Table 2. Data on clinical blood biochemistry for obese children (n=47).
Fig. 1.
Plasma levels of orexin-A and leptin in obese and control children. Open circles indicate boys and closed circles girls. There is no significant sex-related difference in the plasma concentration of either orexin or leptin. Obese vs. control: p<0.001 for both indices.
Table 3 summarizes relationships between the anthropometric indices and the plasma level of orexin-A or leptin in obese children. The plasma orexin-A level was correlated significantly with the waist-to-hip ratio only, while the leptin level was correlated with percentage overweight, waist circumference and percentage body fat. The relationship between plasma levels of orexin-A and leptin is shown in Fig. 2. There was a highly significant positive correlation between the two parameters. None of the data on clinical blood biochemistry shown in Table 2 was correlated with the plasma level of orexin-A or leptin.
Table 3. Correlation between anthropometric indices and plasma level of orexin-A or leptin in obese children (n=47).
Fig. 2.
Correlation between plasma levels of orexin-A and leptin in obese children (n=47).
Discussion
Plasma levels of both orexin-A and leptin were higher in the obese than the control children, and orexin-A was correlated positively with leptin. However, both parameters were correlated with only limited numbers of anthropometric indices, and with no other data of clinical blood biochemistry.
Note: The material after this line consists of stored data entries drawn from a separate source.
-- ==== Sys2Proof/Machine/Launch.lean ====
section
/-! DEFINITION. Launches from a gang: family lnch (R12 to R16, R267 to R269). -/

namespace Sys2Proof.Machine

/-- The translation of one of `lnch.grid`'s addresses fails. -/
def State.vaStop (s : State) (va : Nat) : Option AccErr :=
  match s.ereadRun s.leafNo s.gang.asid va 0 (some s.cur) with
  | .error e => some e
  | .ok _ => none

/-- The child grid of a `lnch.grid`. -/
def State.childGrid (s : State) (k : KDesc) (params x y z : Nat) : Grid :=
  let g := s.grid
  { parent := s.wg.grid, root := g.root, seed := .child, depth := g.depth + 1, k := k, params := BitVec.ofNat 48 params
    nx := x, ny := y, nz := z, leaf := g.leaf, queue := g.queue, asid := s.gang.asid, prio := g.prio }

def execLnchGrid (a b c : BitVec 5) (s : State) : Out :=
  s.withSeg (fun seg =>
    if c = 31 then s.illop 4 false else
    let d := seg + s.n a
    let p := seg + s.n b
    if 10 ≤ s.grid.depth || 0x7FFFFFFF ≤ (s.gridAt s.grid.root).spawn then s.raise 4 tcNEST 0 0 s.grid.depth
    else if d % 128 ≠ 0 then s.raise 4 tcALIGN 0 d 0
    else if p % 8 ≠ 0 then s.raise 4 tcALIGN 0 p 0
    else s.sync (.lnchGrid a b c) (match s.vaStop d, s.vaStop p with
      | some e, _ => s.cmdStop e
      | none, some e => s.cmdStop e
      | none, none => match s.eread s.leafNo s.gang.asid d 128 (some s.cur) with
        | .error e => s.cmdStop e
        | .ok bytes => match parseDesc bytes with
          | .error o => s.illop 4 false o
          | .ok k =>
            let v := s.n c
            let g := s.childGrid k p (v % 2 ^ 16 + 1) (fld v 16 16 + 1) ((s.r.sreg1 c).toNat % 2 ^ 16 + 1)
            match s.latchPatches g (some s.cur) with
            -- DESIGN CHOICE (assumption 11): patches that cannot be read are a failed access of the instruction
            | .error e => s.cmdStop e
            | .ok ps => let s := (s.newGrid { g with patches := ps }).2; s.synced s.r))

/-- A node lies in the range of nodes a leaf has on a die (R275, R291). -/
def PartRec.hasNode (p : PartRec) (die n : Nat) : Bool :=
  let r := p.nodes.getD die (0, 0)
  let count := if r.2 = 0 then 256 else r.2
  decide (r.1 * 256 ≤ n) && decide (n < (r.1 + count) * 256) && decide (n < 65536)

def execLnchSig (a : BitVec 5) (s : State) : Out :=
  s.noExt (
    let v := s.n a
    let die := fld v 16 2
    let n := v % 2 ^ 16
    if !s.leaf.part.hasNode die n then s.illop 4 false else
    s.sync (.lnchSig a) (
      let i := die * 65536 + n
      let x := s.nodeAt i
      if !x.used || x.leaf ≠ s.leafNo then
        let s := s.graphcnt s.leafNo s.grid.queue 0 n 1 s.grid.id.toNat s.r.pc.toNat
        s.synced s.r
      else
        let r := s.signalNode 0 i 1 s.grid.id.toNat s.r.pc.toNat
        let s := if r.2 then State.launchNodes 65537 r.1 [i] else r.1
        s.synced s.r))

/-- A row joins the open batch (R269, R280). -/
def Grant.enqueue (g : Grant) (now va : Nat) (tag : Word) : Grant :=
  { g with
    ticket := g.ticket + 1, since := if g.rows.isEmpty then now else g.since
    rows := g.rows ++ [{ va := va, tag := tag, ticket := g.ticket + 1 }] }

def execLnchGrant (a b c : BitVec 5) (q : BitVec 6) (s : State) : Out :=
  s.withSeg (fun seg =>
    let k := s.die * 64 + q.toNat
    let va := seg + s.n b
    if !((s.grantAt k).registered && (s.grantAt k).leaf == s.leafNo) then s.illop 4 false
    else if va % 64 ≠ 0 then s.raise 4 tcALIGN 0 va 0
    else s.sync (.lnchGrant a b c q) (if !s.grantOpen k then (s.setGang s.gang.wrote).stallAs .unit else
      let g := (s.grantAt k).enqueue s.now va (s.r.sreg c)
      (s.setGrant k g).synced (s.r.setS a (g.ticket.setWidth 32))))

end Sys2Proof.Machine
end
Arihara et al. (18) reported that plasma immunoreactive orexin-A level was 6.91 ± 0.85 pg/ml in healthy adults after extraction of orexin-A by Sep Pak chromatography from acidified plasma. On the other hand, Komaki et al. (19) reported that the basal level of orexin-A was 29.9 ± 1.6 pg/ml without extraction, using the same commercial kit as ours. They also reported that the plasma orexin-A level increased to 38.9–47.9 pg/ml during fasting for 7–10 days in the treatment of psychosomatic diseases in nonobese women (19). The reported level by Arihara et al. (18) was lower, and those by Komaki et al. (19) were higher than ours. In our study, orexin-A was not correlated with the age of the subjects. Matsumura et al. reported (20) in subjects, whose ages ranged from 23 to 79 yr, that plasma orexin-A level was higher in the elderly adults than in the younger ones. However, whether the difference in plasma concentrations between our study and other studies is dependent on the ages of the subjects needs to be studied further.
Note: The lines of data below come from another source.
/-- R98, R99, R127, R128, R294: the host reads and writes through its port; answers of the host's translation service let
a waiting gang go on, or fail it; an invalidation rolls back read sets, when it comes and when it completes, once no access
of its range waits. Where the spec leaves it open, this is the model's choice of assumptions 35, 45 and 63 (page requests of
queues, Cask, Grant, nodes and saves, which count together), 50, 86 and 91. -/
def Obligations.HostEvents : Prop :=
  ∀ (s : State),
    (∀ win off len, (33 ≤ win → s.fnUp (win - 33) = true → s.portLack false (win - 33) off len = none) →
      s.Runs (.hostPortRead win off len) (fun t => t = { s with out := t.out, free := s.free + 1, portHold := .none }
      ∧ ∃ bytes, t.out = .read win off bytes :: s.out ∧ bytes.length = len
        ∧ ∀ l pa i, win = 33 + l → s.fnUp l = true → i < len → (s.leafAt l).part.bar2 (off + i) = some pa →
            bytes.getD i 0 = memRead s.mem pa))
    ∧ (∀ l off bytes pa, s.fnUp l = true → bytes ≠ [] → off % 4096 + bytes.length ≤ 4096 → (s.leafAt l).part.bar2 off = some pa →
        s.portLack true l off bytes.length = none →
        Claims.Leaves s (.hostPortWrite l off bytes) { s.writeDram none none { leaf := l } pa bytes with portHold := .none })
    -- one of a page that another device holds asks for it, and takes its place in the port's order
    ∧ (∀ l off n key, s.fnUp l = true → s.portHold = .none →
        let waits := fun (e : Instr) (p : PortAccess) (w : Bool) => Claims.Leaves s e
          { s with port := p :: s.port, portHold := .peer key w s.now, out := s.pageAsk key w :: s.out }
        (s.portLack false l off n = some key → waits (.hostPortRead (33 + l) off n) (.read (33 + l) off n) false)
        ∧ ∀ bytes, s.portLack true l off bytes.length = some key → waits (.hostPortWrite l off bytes) (.write l off bytes) true)
    -- a translation, cached with its size, ends the wait of the gang; a denial sends its page request, when it is non-speculative
    ∧ (∀ l die pasid page log y k w, let g := s.gangAt k
        s.gangs = [(k, g)] → g.wait = .ats pasid y w none → s.leafOfGang k = l → (s.wgAt g.wg).core / 96 = die →
        y / 2 ^ log = page / 2 ^ log → (∀ who ∈ s.waiters, who ≠ .gang k → s.holdOf who = .none) →
        (s.leafAt l).queues = [] → (s.leafAt l).rings = [] → (s.leafAt l).telem.held = [] →
        s.wgs.all (fun p => p.2.st != .preempting) = true →
        (s.Runs (.atsCompletion ⟨l, die⟩ pasid ⟨page, log⟩ true true) (fun t =>
          t.gangAt k = { g with wait := .none, readySince := s.clk.core } ∧ s.SameMem t ∧ t.out = s.out
          ∧ ({ leaf := l, die := die, pasid := pasid, page := page, log := log, w := true } : Atc) ∈ t.atc))
        -- one that grants the write alone, or the read alone, ends a wait for that
        ∧ s.Runs (.atsCompletion ⟨l, die⟩ pasid ⟨page, log⟩ (!w) w) (fun t =>
          t.gangAt k = { g with wait := .none, readySince := s.clk.core } ∧ s.SameMem t ∧ t.out = s.out
          ∧ ({ leaf := l, die := die, pasid := pasid, page := page, log := log, r := !w, w := w } : Atc) ∈ t.atc)
        ∧ (g.quiet = true → (s.leafAt l).priStopped = false → s.Runs (.atsCompletion ⟨l, die⟩ pasid ⟨page, log⟩ false false) (fun t =>
          t.gangAt k = { g with wait := .ats pasid y w (some s.now) } ∧ s.SameMem t ∧ t.atc = s.atc
          ∧ (let a : PageAsk := { who := .gang k, pasid := pasid, page := y, write := w }
            ((s.leafAt l).priOut.length < (s.leafAt l).priCap → t.out = .pri l pasid y w :: s.out
              ∧ t.leafAt l = { s.leafAt l with priOut := (s.leafAt l).priOut ++ [a] })
            ∧ ((s.leafAt l).priCap ≤ (s.leafAt l).priOut.length → t.out = s.out
              ∧ t.leafAt l = { s.leafAt l with priQueue := (s.leafAt l).priQueue ++ [a] }))))
        ∧ (g.quiet = false → s.Runs (.atsCompletion ⟨l, die⟩ pasid ⟨page, log⟩ false false) (fun t =>
          t.gangAt k = { g with wait := .denied pasid y w } ∧ s.SameMem t ∧ t.atc = s.atc ∧ t.out = s.out)))
    -- the answer to a page request, for whoever waits or waits no more; the next request that is still wanted goes out
    ∧ (∀ a : PageAsk, let who := a.who
        let l := s.leafOfWaiter who
        let f := s.leafAt l
        let u := s.priDone l a
        let v := (s.setLeafAt l { f with priStopped := true }).priDone l a
        let again := Wait.ats a.pasid a.page a.write none
        let fail := fun (info : Nat) => Wait.atsFail a.pasid a.page a.write info
        (f.priOut.find? (fun b => b.who == who) = some a →
          (∀ since, s.holdOf who = .ats a.pasid a.page a.write (some since) →
            Claims.Leaves s (.priResponse who 0)
              { u.setHold again who with out := .ats l a.pasid a.page a.write :: (u.setHold again who).out }
            ∧ Claims.Leaves s (.priResponse who 1) (u.setHold (fail 1) who)
            ∧ Claims.Leaves s (.priResponse who 2) (v.setHold (fail 2) who))
          ∧ ((∀ since, s.holdOf who ≠ .ats a.pasid a.page a.write (some since)) →
            Claims.Leaves s (.priResponse who 0) u ∧ Claims.Leaves s (.priResponse who 1) u ∧ Claims.Leaves s (.priResponse who 2) v))
        -- or its absence, whether the request has gone out or not
        ∧ (∀ since, s.holdOf who = .ats a.pasid a.page a.write (some since) → since + 2700 * (1000 * f.part.priLimit) ≤ s.now →
          (a ∈ f.priOut → Claims.Leaves s (.priLimitExpiry who) (u.setHold (fail 3) who))
          ∧ (a ∉ f.priOut → Claims.Leaves s (.priLimitExpiry who)
            ((s.setLeafAt l { f with priQueue := f.priQueue.filter (fun b => b != a) }).setHold (fail 3) who)))
        ∧ (f.priQueue = [] → u.leafAt l = { f with priOut := f.priOut.erase a } ∧ u.out = s.out)
        ∧ (∀ b rest, f.priQueue = b :: rest → f.priStopped = false → a ∈ f.priOut → f.priOut.length ≤ f.priCap →
          (∃ since, s.holdOf b.who = .ats b.pasid b.page b.write (some since)) →
          u.out = .pri l b.pasid b.page b.write :: s.out
          ∧ u.leafAt l = { f with priOut := f.priOut.erase a ++ [b], priQueue := rest }))
    ∧ (∀ k w, (s.setHold w (.gang k)) = s.setGangAt k { s.gangAt k with
        wait := w, readySince := if w = .none then s.clk.core else (s.gangAt k).readySince })
    ∧ (∀ l pasid page count, s.Runs (.atsInvalidationRequest l pasid page count) (fun t =>
        t = { s with gangs := t.gangs, leaves := t.leaves }
        ∧ (t.leafAt l).atsInv = (s.leafAt l).atsInv ++ [(pasid, page, count)]
        ∧ ∀ k, (∀ c ∈ (s.gangAt k).ckpts, ∀ p ∈ c.reads, s.hitsHost l pasid page count p.2 = false) →
            t.gangAt k = s.gangAt k))
    -- an access that has been sent holds it up until it is answered, also when its gang waits for it no more
    ∧ (∀ l r rest k keys key, (s.leafAt l).atsInv = r :: rest → k ∈ s.gangKeys → s.leafOfGang k = l → key ∈ keys →
        keys ∈ (s.gangAt k).sent ∨ (∃ q, (s.gangAt k).wait = .host q keys) ∨ (s.gangAt k).wait = .atomicOp keys →
        key / 2 ^ 64 = r.1 → r.2.1 ≤ key % 2 ^ 64 / 4096 → key % 2 ^ 64 / 4096 < r.2.1 + r.2.2 →
        Claims.Leaves s (.atsInvalidationComplete l) s)
    ∧ (∀ k keys rest ur, (s.gangAt k).sent = keys :: rest →
        Claims.Leaves s (.hostReadCompletion { gang := k, ur := ur }) (s.setGangAt k { s.gangAt k with sent := rest }))
    ∧ (∀ l r rest, (s.leafAt l).atsInv = r :: rest → s.hostBusy l r = false →
        s.Runs (.atsInvalidationComplete l) (fun t => t = { s with
          gangs := t.gangs, leaves := t.leaves
          atc := s.atc.filter (fun c => !(c.leaf == l && c.pasid == r.1
            && decide (r.2.1 < (c.page / 2 ^ c.log + 1) * 2 ^ c.log) && decide (c.page / 2 ^ c.log * 2 ^ c.log < r.2.1 + r.2.2)))
          out := .atsDone l :: s.out }
        ∧ t.leafAt l = { s.leafAt l with atsInv := rest }
        ∧ ∀ k, (∀ c ∈ (s.gangAt k).ckpts, ∀ p ∈ c.reads, s.hitsHost l r.1 r.2.1 r.2.2 p.2 = false) → t.gangAt k = s.gangAt k))

/-- R94, R95, R109: the image's bytes, poison markers and owner tags lie in the page `key` of `u`, but for a tag of a partition of
this device that has been dissolved since. -/
def Claims.Brought (key : Nat) (img : PageImage) (u : State) : Prop :=
  let m := if key / 2 ^ 36 = u.devnum then u.mem else u.peerMem
  (∀ c ∈ img.cells, c.1 < 65536 → img.cells.countP (fun d => d.1 == c.1) = 1 → memRead m (u.pageBase key + c.1) = c.2)
  ∧ (∀ i, i < 65536 → (∀ c ∈ img.cells, c.1 ≠ i) → memRead m (u.pageBase key + i) = 0)
  ∧ (∀ n, n < 512 → (∀ y ∈ img.lines, y.line ≠ n) → (u.lineAt (u.pageLine key + n)).poison = false
      ∧ (u.lineAt (u.pageLine key + n)).tag = none)
  ∧ ∀ n y, n < 512 → img.lines.find? (fun x => x.line == n) = some y → (u.lineAt (u.pageLine key + n)).poison = y.poison
      ∧ (u.lineAt (u.pageLine key + n)).tag = if y.dev = u.devnum ∧ y.leaf ∈ (u.pageAt key).gone then none
        else some { leaf := y.leaf, asid := y.asid, dev := if y.dev = u.devnum then none else some y.dev }

/-- R94 to R97, R109: a page's requests are answered at once, or wait in order while its owner keeps it; the owner sends
the page with its bytes, poison and owner tags; a hand-over invalidates this device's copies and rolls back the read sets
that hold them; a page that arrives has the bytes it came with and wakes those who wait for it; a wait for a page that
cannot be reached fails, a gang's and a command's. Where the spec leaves it open, this is the model's choice of
assumptions 28, 45 (what waits beside gangs), 46 and 84 (replicas of a page its owner keeps). -/
def Obligations.PeerEvents : Prop :=
  ∀ (s : State) (key dev : Nat) (img : PageImage),
    let p := s.pageAt key
    let idle := p.residentUntil ≤ s.now ∧ p.requests = []
    let home := key / 2 ^ 36 = s.devnum
    let until' := s.now + s.residency key
    let answer : Msg := if p.owner = s.devnum then .page key dev (s.pageImage key) else .replica key p.owner dev
    (idle → home → dev ∉ p.replicas → Claims.Leaves s (.replicaRequest key dev)
      { s with pages := tput s.pages key { p with replicas := p.replicas ++ [dev] }, out := answer :: s.out })
    ∧ (idle → ¬home ∨ dev ∈ p.replicas → Claims.Leaves s (.replicaRequest key dev) { s with out := answer :: s.out })
    ∧ (¬idle → Claims.Leaves s (.replicaRequest key dev)
        { s with pages := tput s.pages key { p with requests := p.requests ++ [(dev, false, {})] } }
      ∧ Claims.Leaves s (.handOver ⟨key, img⟩ dev)
        { s with pages := tput s.pages key { p with requests := p.requests ++ [(dev, true, img)] } })
    ∧ (idle → dev ≠ s.devnum → s.Runs (.handOver ⟨key, img⟩ dev) (fun t => s.SameMem t
      ∧ t.out = (if p.owner = s.devnum then [Msg.page key dev (s.pageImage key)] else []) ++ [.owner key dev] ++ s.out
      ∧ t.pageAt key = { p with owner := dev, replicas := [], here := false, residentUntil := until' }
      ∧ (∀ n, s.pageLine key ≤ n → n < s.pageLine key + 512 → (t.lineAt n).l1 = [] ∧ (t.lineAt n).remote = []
          ∧ (t.lineAt n).holder = none)
      ∧ (∀ n, n < s.pageLine key ∨ s.pageLine key + 512 ≤ n → t.lineAt n = s.lineAt n)
      ∧ (∀ k, (∀ c ∈ (s.gangAt k).ckpts, ∀ q ∈ c.reads, ∀ n, q.2 = .line n → n < s.pageLine key ∨ s.pageLine key + 512 ≤ n) →
          t.gangAt k = s.gangAt k)
      ∧ ∀ k c rest, s.gangKeys.count k = 1 → (s.gangAt k).ckpts = c :: rest →
          (∃ q ∈ c.reads, ∃ n, q.2 = .line n ∧ s.pageLine key ≤ n ∧ n < s.pageLine key + 512) →
          (t.gangAt k).r = c.regs ∧ (t.gangAt k).rollcnt = (s.gangAt k).rollcnt + 1))
    ∧ (let v := (s.dropPage key).putPage key img
      let u := (v.setPage key { p with
        owner := dev, replicas := [], here := true, residentUntil := until', gone := [] }).wakePage key true
      idle → dev = s.devnum → p.owner ≠ s.devnum → Claims.Leaves s (.handOver ⟨key, img⟩ dev) u.retryAll
        ∧ (s.memWf → Claims.Brought key img v) ∧ ∀ k w t, (s.gangAt k).wait = .peer key w t → (u.gangAt k).wait = .none)
    ∧ (let v := (s.dropPage key).putPage key img
      let u := (v.setPage key { p with here := true }).wakePage key false
      p.owner ≠ s.devnum → Claims.Leaves s (.replicaArrival ⟨key, img⟩) u.retryAll
        ∧ (s.memWf → Claims.Brought key img v) ∧ ∀ k t, (s.gangAt k).wait = .peer key false t → (u.gangAt k).wait = .none)
    ∧ (p.owner = s.devnum → Claims.Leaves s (.replicaArrival ⟨key, img⟩) s)
    ∧ (p.residentUntil ≤ s.now → p.requests = [(dev, false, img)] → ¬home → s.Runs (.minimumResidencyExpiry key) (fun t =>
        t = { s with pages := t.pages, out := answer :: s.out } ∧ t.pageAt key = { p with requests := [] }))
    ∧ (∀ who q w since, s.holdOf who = .peer q w since → since + 2700 * 1000 ≤ s.now →
        let fail := Wait.peerFail q w
        Claims.Leaves s (.peerWaitTimeout who) (s.setHold fail who)
        ∧ (∀ k, who = .gang k → s.setHold fail who = s.setGangAt k { s.gangAt k with wait := fail })
        ∧ ∀ k id, who = .cmd k id →
          s.setHold fail who = s.setGangAt k ((s.gangAt k).mapCmd id (fun c => { c with hold := fail })))
    ∧ ∀ link, Claims.Leaves s (.linkFailure link) { s with links := s.links.filter (fun n => n != link) }

/-- R159: a gang holds state on its core: it runs, has halted with work outstanding, or has stopped for a pre-emption that is
not done. -/
def Claims.OnCore (s : State) (k : Nat) : Prop :=
  let g := s.gangAt k
  g.st = .live ∨ (g.st = .halted ∧ (g.cmds ≠ [] ∨ g.stores ≠ [])) ∨ (g.st = .saved ∧ (s.wgAt g.wg).st = .preempting)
The high level of orexin, which promotes appetite, in obese children, observed here, implies that their appetite is not suppressed regardless of their obesity. The high plasma level of orexin-A appeared to parallel the level of leptin in the present study. If the orexinergic effect parallels that of leptin in the hypothalamic regulation of appetite, this association can, at least partly, explain the apparent leptin resistance in the present obese children. However, this is unlikely because leptin is known to inhibit the orexinergic pathway of acceleration of food intake in the lateral hypothalamic area. Adam et al. reported (21) that the plasma orexin level was inversely correlated with body mass index in the range of 20–59 kg/m2 in adults. Conversely, Matsumura et al. (22) reported that plasma orexin-A level was positively correlated with either body mass index or fat mass in lean and normal weight adults with chronic obstructive pulmonary diseases.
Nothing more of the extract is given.